Known as a bustling seat of ancient Tantrism and one of the few remaining places in India that still prides itself in preserving the practices of the occult, very few outside of Assam would know that many centuries ago, Assam was a hotbed of Buddhism too.
Changing trends in religious influences and social metamorphosis might or might not have changed who or how some ancient shrines that have survived till modern day Assam are worshipped today, but artifacts, archaeological findings and word of mouth appear to demonstrate the Buddhism has had its days of glory in ancient Assam.
Beliefs state the Padmasambhava, the founder of Tibetan (also known as Vajrayana) Buddhism, died in Hajo, a town 28 kilometers from Guwahati. Nagarjuna, another leader of Mahayana Buddhism, is said to have erected a Caitya (Memorial) in Hajo around the 1st or 2nd century AD. Some scholars believe that this Caitya was converted into a Hindu temple around the 3rd or 4th century AD. The temple of Hayagriva-Madhava in Hajo is considered a pilgrimage from Southeast Asia.

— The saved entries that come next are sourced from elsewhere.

-- ==== Sys2Proof/Laws/State.lean ====
section
/-! SUPPORT. What each update of the state does to each field, one lemma a field, so that no proof unfolds an update. -/

namespace Sys2Proof.Machine

variable (s : State)

/-! ### emit -/

@[simp] theorem State.emit_cfg (e : Event) : (s.emit e).cfg = s.cfg := rfl
@[simp] theorem State.emit_freq (e : Event) : (s.emit e).freq = s.freq := rfl
@[simp] theorem State.emit_addr (e : Event) : (s.emit e).addr = s.addr := rfl
@[simp] theorem State.emit_buf (e : Event) : (s.emit e).buf = s.buf := rfl
@[simp] theorem State.emit_len (e : Event) : (s.emit e).len = s.len := rfl
@[simp] theorem State.emit_timeout (e : Event) : (s.emit e).timeout = s.timeout := rfl
@[simp] theorem State.emit_busy (e : Event) : (s.emit e).busy = s.busy := rfl
@[simp] theorem State.emit_initialized (e : Event) : (s.emit e).initialized = s.initialized := rfl
@[simp] theorem State.emit_done (e : Event) : (s.emit e).done = s.done := rfl
@[simp] theorem State.emit_result (e : Event) : (s.emit e).result = s.result := rfl
@[simp] theorem State.emit_txState (e : Event) : (s.emit e).txState = s.txState := rfl
@[simp] theorem State.emit_op (e : Event) : (s.emit e).op = s.op := rfl
@[simp] theorem State.emit_dir (e : Event) : (s.emit e).dir = s.dir := rfl
@[simp] theorem State.emit_idx (e : Event) : (s.emit e).idx = s.idx := rfl
@[simp] theorem State.emit_cnt (e : Event) : (s.emit e).cnt = s.cnt := rfl
@[simp] theorem State.emit_err (e : Event) : (s.emit e).err = s.err := rfl
@[simp] theorem State.emit_seq (e : Event) : (s.emit e).seq = s.seq := rfl
@[simp] theorem State.emit_mem (e : Event) : (s.emit e).mem = s.mem := rfl
@[simp] theorem State.emit_hostRaced (e : Event) : (s.emit e).hostRaced = s.hostRaced := rfl
@[simp] theorem State.emit_blockRaced (e : Event) : (s.emit e).blockRaced = s.blockRaced := rfl
@[simp] theorem State.emit_trace (e : Event) : (s.emit e).trace = s.trace ++ [e] := rfl
@[simp] theorem State.emit_ret (e : Event) : (s.emit e).ret = s.ret := rfl
@[simp] theorem State.emit_retByte (e : Event) : (s.emit e).retByte = s.retByte := rfl
@[simp] theorem State.emit_inbox (e : Event) : (s.emit e).inbox = s.inbox := rfl
@[simp] theorem State.emit_answers (e : Event) : (s.emit e).answers = s.answers := rfl
@[simp] theorem State.emit_draws (e : Event) : (s.emit e).draws = s.draws := rfl
@[simp] theorem State.emit_raceDraws (e : Event) : (s.emit e).raceDraws = s.raceDraws := rfl

/-! ### portWrite -/

@[simp] theorem State.portWrite_cfg (r : PortReg) (v : Byte) : (s.portWrite r v).cfg = s.cfg := rfl
@[simp] theorem State.portWrite_freq (r : PortReg) (v : Byte) : (s.portWrite r v).freq = s.freq := rfl
@[simp] theorem State.portWrite_addr (r : PortReg) (v : Byte) : (s.portWrite r v).addr = s.addr := rfl
@[simp] theorem State.portWrite_buf (r : PortReg) (v : Byte) : (s.portWrite r v).buf = s.buf := rfl
@[simp] theorem State.portWrite_len (r : PortReg) (v : Byte) : (s.portWrite r v).len = s.len := rfl
@[simp] theorem State.portWrite_timeout (r : PortReg) (v : Byte) : (s.portWrite r v).timeout = s.timeout := rfl
@[simp] theorem State.portWrite_busy (r : PortReg) (v : Byte) : (s.portWrite r v).busy = s.busy := rfl
@[simp] theorem State.portWrite_initialized (r : PortReg) (v : Byte) : (s.portWrite r v).initialized = s.initialized := rfl
@[simp] theorem State.portWrite_done (r : PortReg) (v : Byte) : (s.portWrite r v).done = s.done := rfl
@[simp] theorem State.portWrite_result (r : PortReg) (v : Byte) : (s.portWrite r v).result = s.result := rfl
@[simp] theorem State.portWrite_txState (r : PortReg) (v : Byte) : (s.portWrite r v).txState = s.txState := rfl
@[simp] theorem State.portWrite_op (r : PortReg) (v : Byte) : (s.portWrite r v).op = s.op := rfl
@[simp] theorem State.portWrite_dir (r : PortReg) (v : Byte) : (s.portWrite r v).dir = s.dir := rfl
@[simp] theorem State.portWrite_idx (r : PortReg) (v : Byte) : (s.portWrite r v).idx = s.idx := rfl
@[simp] theorem State.portWrite_cnt (r : PortReg) (v : Byte) : (s.portWrite r v).cnt = s.cnt := rfl
@[simp] theorem State.portWrite_err (r : PortReg) (v : Byte) : (s.portWrite r v).err = s.err := rfl
@[simp] theorem State.portWrite_seq (r : PortReg) (v : Byte) : (s.portWrite r v).seq = s.seq := rfl
@[simp] theorem State.portWrite_mem (r : PortReg) (v : Byte) : (s.portWrite r v).mem = s.mem := rfl
@[simp] theorem State.portWrite_hostRaced (r : PortReg) (v : Byte) : (s.portWrite r v).hostRaced = s.hostRaced := rfl
@[simp] theorem State.portWrite_blockRaced (r : PortReg) (v : Byte) : (s.portWrite r v).blockRaced = s.blockRaced := rfl
@[simp] theorem State.portWrite_trace (r : PortReg) (v : Byte) : (s.portWrite r v).trace = s.trace ++ [.portWrite r v] := rfl
@[simp] theorem State.portWrite_ret (r : PortReg) (v : Byte) : (s.portWrite r v).ret = s.ret := rfl
@[simp] theorem State.portWrite_retByte (r : PortReg) (v : Byte) : (s.portWrite r v).retByte = s.retByte := rfl
@[simp] theorem State.portWrite_inbox (r : PortReg) (v : Byte) : (s.portWrite r v).inbox = s.inbox := rfl
@[simp] theorem State.portWrite_answers (r : PortReg) (v : Byte) : (s.portWrite r v).answers = s.answers := rfl
@[simp] theorem State.portWrite_draws (r : PortReg) (v : Byte) : (s.portWrite r v).draws = s.draws := rfl
@[simp] theorem State.portWrite_raceDraws (r : PortReg) (v : Byte) : (s.portWrite r v).raceDraws = s.raceDraws := rfl

/-! ### portRead -/

@[simp] theorem State.portRead_cfg (r : PortReg) (v : Byte) : (s.portRead r v).cfg = s.cfg := rfl
@[simp] theorem State.portRead_freq (r : PortReg) (v : Byte) : (s.portRead r v).freq = s.freq := rfl
@[simp] theorem State.portRead_addr (r : PortReg) (v : Byte) : (s.portRead r v).addr = s.addr := rfl
@[simp] theorem State.portRead_buf (r : PortReg) (v : Byte) : (s.portRead r v).buf = s.buf := rfl
@[simp] theorem State.portRead_len (r : PortReg) (v : Byte) : (s.portRead r v).len = s.len := rfl
@[simp] theorem State.portRead_timeout (r : PortReg) (v : Byte) : (s.portRead r v).timeout = s.timeout := rfl
@[simp] theorem State.portRead_busy (r : PortReg) (v : Byte) : (s.portRead r v).busy = s.busy := rfl
@[simp] theorem State.portRead_initialized (r : PortReg) (v : Byte) : (s.portRead r v).initialized = s.initialized := rfl
@[simp] theorem State.portRead_done (r : PortReg) (v : Byte) : (s.portRead r v).done = s.done := rfl
@[simp] theorem State.portRead_result (r : PortReg) (v : Byte) : (s.portRead r v).result = s.result := rfl
@[simp] theorem State.portRead_txState (r : PortReg) (v : Byte) : (s.portRead r v).txState = s.txState := rfl
@[simp] theorem State.portRead_op (r : PortReg) (v : Byte) : (s.portRead r v).op = s.op := rfl
@[simp] theorem State.portRead_dir (r : PortReg) (v : Byte) : (s.portRead r v).dir = s.dir := rfl
@[simp] theorem State.portRead_idx (r : PortReg) (v : Byte) : (s.portRead r v).idx = s.idx := rfl
@[simp] theorem State.portRead_cnt (r : PortReg) (v : Byte) : (s.portRead r v).cnt = s.cnt := rfl
@[simp] theorem State.portRead_err (r : PortReg) (v : Byte) : (s.portRead r v).err = s.err := rfl
@[simp] theorem State.portRead_seq (r : PortReg) (v : Byte) : (s.portRead r v).seq = s.seq := rfl
@[simp] theorem State.portRead_mem (r : PortReg) (v : Byte) : (s.portRead r v).mem = s.mem := rfl
@[simp] theorem State.portRead_hostRaced (r : PortReg) (v : Byte) : (s.portRead r v).hostRaced = s.hostRaced := rfl
@[simp] theorem State.portRead_blockRaced (r : PortReg) (v : Byte) : (s.portRead r v).blockRaced = s.blockRaced := rfl
@[simp] theorem State.portRead_trace (r : PortReg) (v : Byte) : (s.portRead r v).trace = s.trace ++ [.portRead r v] := rfl
@[simp] theorem State.portRead_ret (r : PortReg) (v : Byte) : (s.portRead r v).ret = s.ret := rfl
@[simp] theorem State.portRead_retByte (r : PortReg) (v : Byte) : (s.portRead r v).retByte = s.retByte := rfl
@[simp] theorem State.portRead_inbox (r : PortReg) (v : Byte) : (s.portRead r v).inbox = s.inbox := rfl
@[simp] theorem State.portRead_answers (r : PortReg) (v : Byte) : (s.portRead r v).answers = s.answers := rfl
@[simp] theorem State.portRead_draws (r : PortReg) (v : Byte) : (s.portRead r v).draws = s.draws := rfl
@[simp] theorem State.portRead_raceDraws (r : PortReg) (v : Byte) : (s.portRead r v).raceDraws = s.raceDraws := rfl
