/-- Settles O49: a placed access is HOST's next turn, a placed command word is the write of it to CMD, and a placed port operation is
the one at BLOCK's position. -/
theorem placedWordRunsNext : Obligations.PlacedWordRunsNext := by
  intro s nbits w i hw h
  obtain ⟨c, hc, hd⟩ := decodeTableWord_eq_some h
  have hplace : s.withFetchWord nbits w = s.withCodeWord c := by simp only [State.withFetchWord, hc]
  rw [hplace]
  cases c with
  | hostAccess ha d =>
    cases hd
    exact ⟨s, step_placedAccess hw _, rfl, rfl, rfl, rfl, rfl, rfl, rfl, rfl, fun _ => rfl⟩
  | cmd v =>
    cases hd
    exact ⟨s, (step_placedAccess hw _).trans (s.accessTurn_writeCmd v), rfl, rfl, rfl, rfl, rfl, rfl, rfl, rfl, fun _ => rfl⟩
  | portEvent pe =>
    have hd : decodePortEvent pe = .ok i := hd
    simp only [State.withCodeWord, hd]
    refine ⟨_, step_withPortOp hw (encode_of_decodePortEvent hd), ?_⟩
    rw [State.placedPortOp_eq]
    exact ⟨rfl, rfl, rfl, rfl, rfl, rfl, rfl, rfl, fun hn => absurd (ofTable_portEvent hc) hn⟩

end Sys2Proof.Machine
end

section
/-! SUPPORT. HOST's scripts (R84, R85): a poll of STATUS, the wait for the end of a command, and the pseudo-instruction `init f`. -/

namespace Sys2Proof.Machine

/-! ### STATUS under the masks of the scripts (R84, R85, R93) -/

/-- What the masks of `idle` and of the wait for the end of a command see of STATUS. -/
theorem statusWord_masks (s : State) :
    (s.statusWord &&& 0x1 = 0x0 ↔ s.busy = false) ∧ (s.statusWord &&& 0x5 = 0x4 ↔ s.busy = false ∧ s.done = true) := by
  have h : ∀ (x : BitVec 3) (r : BitVec 2) (d i b : Bool),
      let w : Word := (x ++ 0#2 ++ r ++ 0#1 ++ BitVec.ofBool d ++ BitVec.ofBool i ++ BitVec.ofBool b).zeroExtend 32
      (w &&& 0x1 = 0x0 ↔ b = false) ∧ (w &&& 0x5 = 0x4 ↔ b = false ∧ d = true) := by decide
  exact h s.txState.code s.result.code s.done s.initialized s.busy

theorem statusWord_idle_iff (s : State) : s.statusWord &&& 0x1 = 0x0 ↔ s.busy = false := (statusWord_masks s).1

theorem statusWord_ended_iff (s : State) : s.statusWord &&& 0x5 = 0x4 ↔ s.busy = false ∧ s.done = true :=
  (statusWord_masks s).2

/-! ### The turns of a script -/

/-- A poll of STATUS reads it once; unless it has the wanted value BLOCK has the next turn and the poll comes again (R84). -/
theorem step_pollStatus {s : State} {mask value : Word} {rest : List Turn} (hw : s.cfg.wf = true)
    (hi : s.inbox = Script.poll .status mask value :: rest) :
    step s = .next (if s.statusWord &&& mask = value then { s.returns s.statusWord with inbox := rest }
      else { s.returns s.statusWord with inbox := .block :: s.inbox }) := by
  have hread : ({ s with inbox := rest } : State).accessTurn (readAccess Script.Reg.status.off) =
      .next { s.returns s.statusWord with inbox := rest } := rfl
  rw [step_turn hw hi, hi]
  simp only [State.takeTurn, Script.poll, State.pollTurn, hread, State.returns_ret]
  split <;> rfl

theorem step_wrFreq {s : State} {f : Word} {rest : List Turn} (hw : s.cfg.wf = true) (hb : s.busy = false)
    (hi : s.inbox = Script.wr .freq f :: rest) : step s = .next { s with inbox := rest, freq := f } := by
  have hx : step s = exec (.wrFreq f) { s with inbox := rest } :=
    (step_turn hw hi).trans (State.accessTurn_writeAccess _ Script.Reg.freq.off f)
  rw [hx]
  exact congrArg Host.Outcome.next (State.gated_of_idle (s := { s with inbox := rest }) hb _)

theorem step_wrCmd_init {s : State} {rest : List Turn} (hw : s.cfg.wf = true) (hb : s.busy = false)
    (hi : s.inbox = Script.wr .cmd 1 :: rest) : step s = .next (({ s with inbox := rest } : State).accept .init) := by
  have hx : step s = exec (.init 0) { s with inbox := rest } := (step_turn hw hi).trans (State.accessTurn_writeCmd _ 1)
  rw [hx]
  exact congrArg Host.Outcome.next (State.gated_of_idle (s := { s with inbox := rest }) hb _)

/-! ### The wait for the end of a command (R85) -/

/-- A command is in progress, and HOST waits for its end. -/
structure Awaiting (s : State) : Prop where
  wf    : s.cfg.wf = true
  inbox : s.inbox = [Script.awaitDone]
  busy  : s.busy = true

/-- From `s` the wait ends, with the STATUS word of a completion with the result `r` read last. -/
def AwaitEnds (s : State) (r : ResultCode) : Prop :=
  ∃ t, Reaches s t ∧ t.inbox = [] ∧ t.busy = false ∧ t.freq = s.freq ∧ t.ret = t.statusWord ∧ t.result = r ∧ t.done = true

/-- Between two polls BLOCK has one move. -/
theorem Awaiting.reaches {s t : State} (h : Awaiting s) (m : ∀ later, BlockMove (s.returns s.statusWord) later t) :
    Reaches s t := by
  have hne : ¬ s.statusWord &&& 0x5 = 0x4 := fun hmask => by
    have hb := ((statusWord_ended_iff s).1 hmask).1
    rw [h.busy] at hb
    cases hb
  have hpoll := step_pollStatus h.wf h.inbox
  rw [if_neg hne, h.inbox] at hpoll
  have hsame : ({ s.returns s.statusWord with inbox := [Script.awaitDone] } : State) = s.returns s.statusWord := by
    rw [← h.inbox]
    rfl
  exact .head hpoll (.head (BlockMove.stepTurn h.wf rfl (hsame ▸ m _)) (.refl t))

/-- A move of BLOCK within the command leaves the rest of the wait to come. -/
theorem Awaiting.move {s t : State} {r : ResultCode} (h : Awaiting s) (m : ∀ later, BlockMove (s.returns s.statusWord) later t)
    (hb : t.busy = true) (rest : Awaiting t → AwaitEnds t r) : AwaitEnds s r := by
  have hcfg : t.cfg = s.cfg := (m []).cfg
  obtain ⟨hfreq, -⟩ := (m []).sameArguments
  obtain ⟨u, hu, hi, hbu, hfu, hend⟩ := rest ⟨hcfg ▸ h.wf, (m []).inbox.trans h.inbox, hb⟩
  exact ⟨u, (h.reaches m).trans hu, hi, hbu, hfu.trans hfreq, hend⟩

/-- A completion ends the wait at its next poll. -/
theorem Awaiting.complete {s : State} {r : ResultCode} (h : Awaiting s)
    (m : ∀ later, BlockMove (s.returns s.statusWord) later ((s.returns s.statusWord).complete r)) : AwaitEnds s r := by
  have hpoll := step_pollStatus (s := (s.returns s.statusWord).complete r) h.wf h.inbox
  rw [if_pos ((statusWord_ended_iff _).2 ⟨rfl, rfl⟩)] at hpoll
  exact ⟨_, (h.reaches m).trans (.head hpoll (.refl _)), rfl, rfl, rfl, rfl, rfl, rfl⟩

/-! ### `init f` (R85, R110) -/

theorem awaitEnds_initDone {s : State} (h : Awaiting s) (hq : s.seq = .initDone) : AwaitEnds s .ok :=
  h.complete fun _ => .initDone hq

theorem awaitEnds_initFlag {s : State} (h : Awaiting s) (hq : s.seq = .initFlag) : AwaitEnds s .ok :=
  h.move (fun _ => .initFlag hq) h.busy fun h' => awaitEnds_initDone h' rfl

theorem awaitEnds_initPresc {s : State} (h : Awaiting s) (hq : s.seq = .initPresc) : AwaitEnds s .ok :=
  h.move (fun _ => .initPresc hq) h.busy fun h' => awaitEnds_initFlag h' rfl

theorem awaitEnds_initDiv {s : State} {d : Byte} (h : Awaiting s) (hq : s.seq = .initDiv d) : AwaitEnds s .ok :=
  h.move (fun _ => .initDiv d hq) h.busy fun h' => awaitEnds_initPresc h' rfl

/-- An accepted INIT ends with OK exactly for a frequency of the set (R110). -/
theorem awaitEnds_initCheck {s : State} (h : Awaiting s) (hq : s.seq = .initCheck) :
    AwaitEnds s (if s.cfg.supportedFreqs.contains s.freq then .ok else .notInitialized) := by
  cases hf : s.cfg.supportedFreqs.contains s.freq with
  | true => exact h.move (fun _ => .initCheckIn hq hf) h.busy fun h' => awaitEnds_initDiv h' rfl
  | false => exact h.complete fun _ => .initCheckOut hq hf

/-- On an idle block the script passes its first poll, writes FREQ and has its INIT accepted. -/
theorem reaches_init_accepted {s : State} {f : Word} (hw : s.cfg.wf = true) (hb : s.busy = false)
    (hi : s.inbox = Script.init f) :
    ∃ a, Reaches s a ∧ Awaiting a ∧ a.seq = .initCheck ∧ a.freq = f ∧ a.cfg = s.cfg := by
  have hidle := step_pollStatus hw hi
  rw [if_pos ((statusWord_idle_iff s).2 hb)] at hidle
  exact ⟨_, .head hidle (.head (step_wrFreq hw hb rfl) (.head (step_wrCmd_init hw hb rfl) (.refl _))),
    ⟨hw, rfl, rfl⟩, rfl, rfl, rfl⟩

/-- Settles O60: the script has its INIT accepted, and its wait ends with the completion of that INIT. -/
theorem initScriptReturnsItsResult : Obligations.InitScriptReturnsItsResult := by
  intro s f _ hw hb hi
  obtain ⟨a, haccepted, hawait, hq, rfl, hcfg⟩ := reaches_init_accepted hw hb hi
  obtain ⟨t, hended, hinbox, hbusy, hfreq, hret, hresult, hdone⟩ := awaitEnds_initCheck hawait hq
  obtain ⟨n, hn⟩ := haccepted.trans hended
  exact ⟨n, t, hn, hinbox, hbusy, hfreq, hret, hcfg ▸ hresult, hdone⟩

end Sys2Proof.Machine
end

section
/-! SUPPORT. HOST's side of HOSTREG (R90 to R108): the ill-formed accesses, what each read returns and each write stores, the busy
gate, the acceptance of a command by a write to CMD, and the completion that HOST then reads. -/

namespace Sys2Proof.Machine

/-! ### Ill-formed accesses (R56, R71, R108) -/

/-- OFF[1:0] is the remainder of the offset by 4. -/
theorem low_ne_zero_of_misaligned {ha : BitVec 6} (h : ha.toNat % 4 ≠ 0) : ha.extractLsb' 0 2 ≠ 0 :=
  fun h0 => h (by simpa using congrArg BitVec.toNat h0)

/-- Each of the three misaligned forms looks at WE alone. -/
theorem exec_decodeAccess_misaligned (s : State) (we : Bool) (sel : BitVec 3) {low : BitVec 2} (v : Word) (h : low ≠ 0) :
    exec (decodeAccess we sel low v) s = .next (s.illformedAccess we) := by
  unfold decodeAccess
  rw [if_neg h]
  split_ifs <;> rfl

/-- An access is ill formed by its width, whatever its offset, or by its offset; both ways WE alone decides what it does. -/
theorem State.accessTurn_illFormed (s : State) {a : HostAccess} (h : a.width ≠ 32 ∨ a.ha.toNat % 4 ≠ 0) :
    s.accessTurn a = .next (s.illformedAccess (a.ha.getLsbD 5)) := by
  by_cases hw : a.width = 32
  · have hmis : a.ha.toNat % 4 ≠ 0 := h.resolve_left (not_not_intro hw)
    exact (if_pos hw).trans (exec_decodeAccess_misaligned s _ _ _ (low_ne_zero_of_misaligned hmis))
  · exact if_neg hw

/-- Settles O12: the step takes the turn, and the turn is an ill-formed access. -/
theorem illFormedAccessesHaveNoEffect : Obligations.IllFormedAccessesHaveNoEffect :=
  fun _ _ _ hw hi h => (step_turn hw hi).trans (State.accessTurn_illFormed _ h)

/-! ### Reads (R92 to R105) -/

/-- Settles O6: each read returns its register, and ADDR, the one narrower than a word, zero-extended. -/
theorem hostReadsReturnTheirRegister : Obligations.HostReadsReturnTheirRegister := by
  intro s
  have haddr : exec .rdAddr s = .next { s with ret := BitVec.ofNat 32 s.addr.toNat } := by
    rw [BitVec.ofNat_toNat]
    rfl
  exact ⟨rfl, rfl, haddr, rfl, rfl, rfl, rfl⟩

/-- A concatenation is a sum: its low part is below the shifted high part. -/
theorem toNat_append_eq_add {m n : Nat} (x : BitVec m) (y : BitVec n) : (x ++ y).toNat = x.toNat * 2 ^ n + y.toNat := by
  rw [BitVec.toNat_append, ← Nat.shiftLeft_add_eq_or_of_lt y.isLt, Nat.shiftLeft_eq]

/-- STATUS as the sum of its fields at their bit places (R23, R93). -/
theorem State.statusWord_toNat (s : State) : s.statusWord.toNat =
    s.txState.code.toNat * 256 + s.result.code.toNat * 16 + s.done.toNat * 4 + s.initialized.toNat * 2 + s.busy.toNat := by
  rw [State.statusWord, BitVec.zeroExtend, BitVec.toNat_setWidth_of_le (by decide)]
  simp only [toNat_append_eq_add, BitVec.toNat_ofBool, BitVec.toNat_ofNat]
  omega

/-- Settles O7: the fields of STATUS stand at their bit places, with the codes of R33 and R34. -/
theorem statusReadsAsItsFields : Obligations.StatusReadsAsItsFields := by
  intro s
  refine ⟨s.statusWord, rfl, s.statusWord_toNat.trans ?_⟩
  congr 5
  · cases s.txState <;> rfl
  · cases s.result <;> rfl

/-! ### Writes and the busy gate (R90, R94 to R106) -/

/-- Settles O8: each write is the busy gate on the storing of the bits that its register keeps. -/
theorem hostWritesStoreWhenIdle : Obligations.HostWritesStoreWhenIdle :=
  fun _ _ => ⟨rfl, rfl, rfl, rfl, rfl⟩

/-- Settles O9: the two writes without effect have no gate, for there is nothing behind it. -/
theorem readOnlyWritesChangeNothing : Obligations.ReadOnlyWritesChangeNothing :=
  fun _ _ => ⟨rfl, rfl⟩

/-- Settles O10: the gate shuts the six writes that have one; the other writes have no effect, and no read has a gate. -/
theorem writesWhileBusyAreIgnored : Obligations.WritesWhileBusyAreIgnored := by
  intro s v sel hb
  have gate : ∀ f, (.next (s.gated f) : Result) = .next s := fun f => congrArg Host.Outcome.next (State.gated_of_busy hb f)
  obtain ⟨hstatus, hrsvd⟩ := readOnlyWritesChangeNothing s v
  obtain ⟨hoff1, -, hoff2, -, hoff3, -⟩ := misalignedAccessesHaveNoEffect s sel v
  obtain ⟨rcmd, rfreq, raddr, rbuf, rlen, rtimeout, rrsvd⟩ := hostReadsReturnTheirRegister s
  exact ⟨⟨gate _, hstatus, gate _, gate _, gate _, gate _, gate _, hrsvd, hoff1, hoff2, hoff3⟩,
    rcmd, rfl, rfreq, raddr, rbuf, rlen, rtimeout, rrsvd⟩

/-! ### Acceptance and completion (R80, R91, R107) -/

/-- OP of a command word is its remainder by 8. -/
theorem op_eq_iff (v : Word) (op : BitVec 3) : v.extractLsb' 0 3 = op ↔ v.toNat % 8 = op.toNat := by
  rw [← BitVec.toNat_inj]
  simp

/-- Dispatch by the number of the opcode. -/
theorem State.dispatch_eq (s : State) (v : Word) : s.dispatch v =
    if v.toNat % 8 = 1 then s.accept .init else if v.toNat % 8 = 2 then s.accept .send
    else if v.toNat % 8 = 3 then s.accept .recv else s := by
  simp only [State.dispatch, op_eq_iff]
  rfl

/-- Settles O13: behind the busy gate the number of the opcode selects the command that is accepted, or none. -/
theorem commandWriteAccepts : Obligations.CommandWriteAccepts := by
  intro s v
  refine ⟨fun hb => congrArg Host.Outcome.next (State.gated_of_busy hb _), fun hb => ?_⟩
  have hx : exec (.wrCmd v) s = .next (s.dispatch v) := congrArg Host.Outcome.next (State.gated_of_idle hb _)
  rw [hx, s.dispatch_eq]
  refine ⟨fun hinit => ?_, fun hsend => ?_, fun hrecv => ?_, fun hres => ?_⟩
  · rw [hinit]; rfl
  · rw [hsend]; rfl
  · rw [hrecv]; rfl
  · rw [if_neg (by omega), if_neg (by omega), if_neg (by omega)]

/-- Settles O32: the last move of a transaction is its completion, with the first error or OK. -/
theorem completionIsOneStep : Obligations.CompletionIsOneStep :=
  fun _ hw hi hq => BlockMove.step hw hi (.finish hq)

end Sys2Proof.Machine
end

section
/-! SUPPORT. INIT (R110 to R115) and the port writes: what each port write does at its own position, the divisor of a frequency, and
the runs of an accepted and of a rejected INIT. -/

namespace Sys2Proof.Machine

/-! ### Port writes at their positions (R110, R144 to R149) -/

/-- A move of BLOCK at a port write is the meaning of that port write. -/
theorem BlockMove.exec_portWrite {s t : State} {i : Instr} (m : BlockMove s [] t) (hop : s.portOp = some i)
    (hwrite : i.isPortRead = false) : exec i s = .next t := by
  have hturn := State.blockTurn_of_portOp hop []
  rw [hwrite] at hturn
  exact hturn.symm.trans m.blockTurn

The 7th century AD Buddhist traveller Hiuen Tsang from China travelled across Assam during the reign of Bhaskarvarman, who although not a Buddhist himself, had a soft corner for the religion. Scholars vary on Hiuen Tsang's observations on Buddhism in Assam, some saying that he did not find any trace of it, and some stating that he observed it being practised secretly due to its esoteric practices. However, Bhaskarvarman did travel with Hiuen Tsang to the court of King Harsha in Kanauj to attend a large Buddhist conference.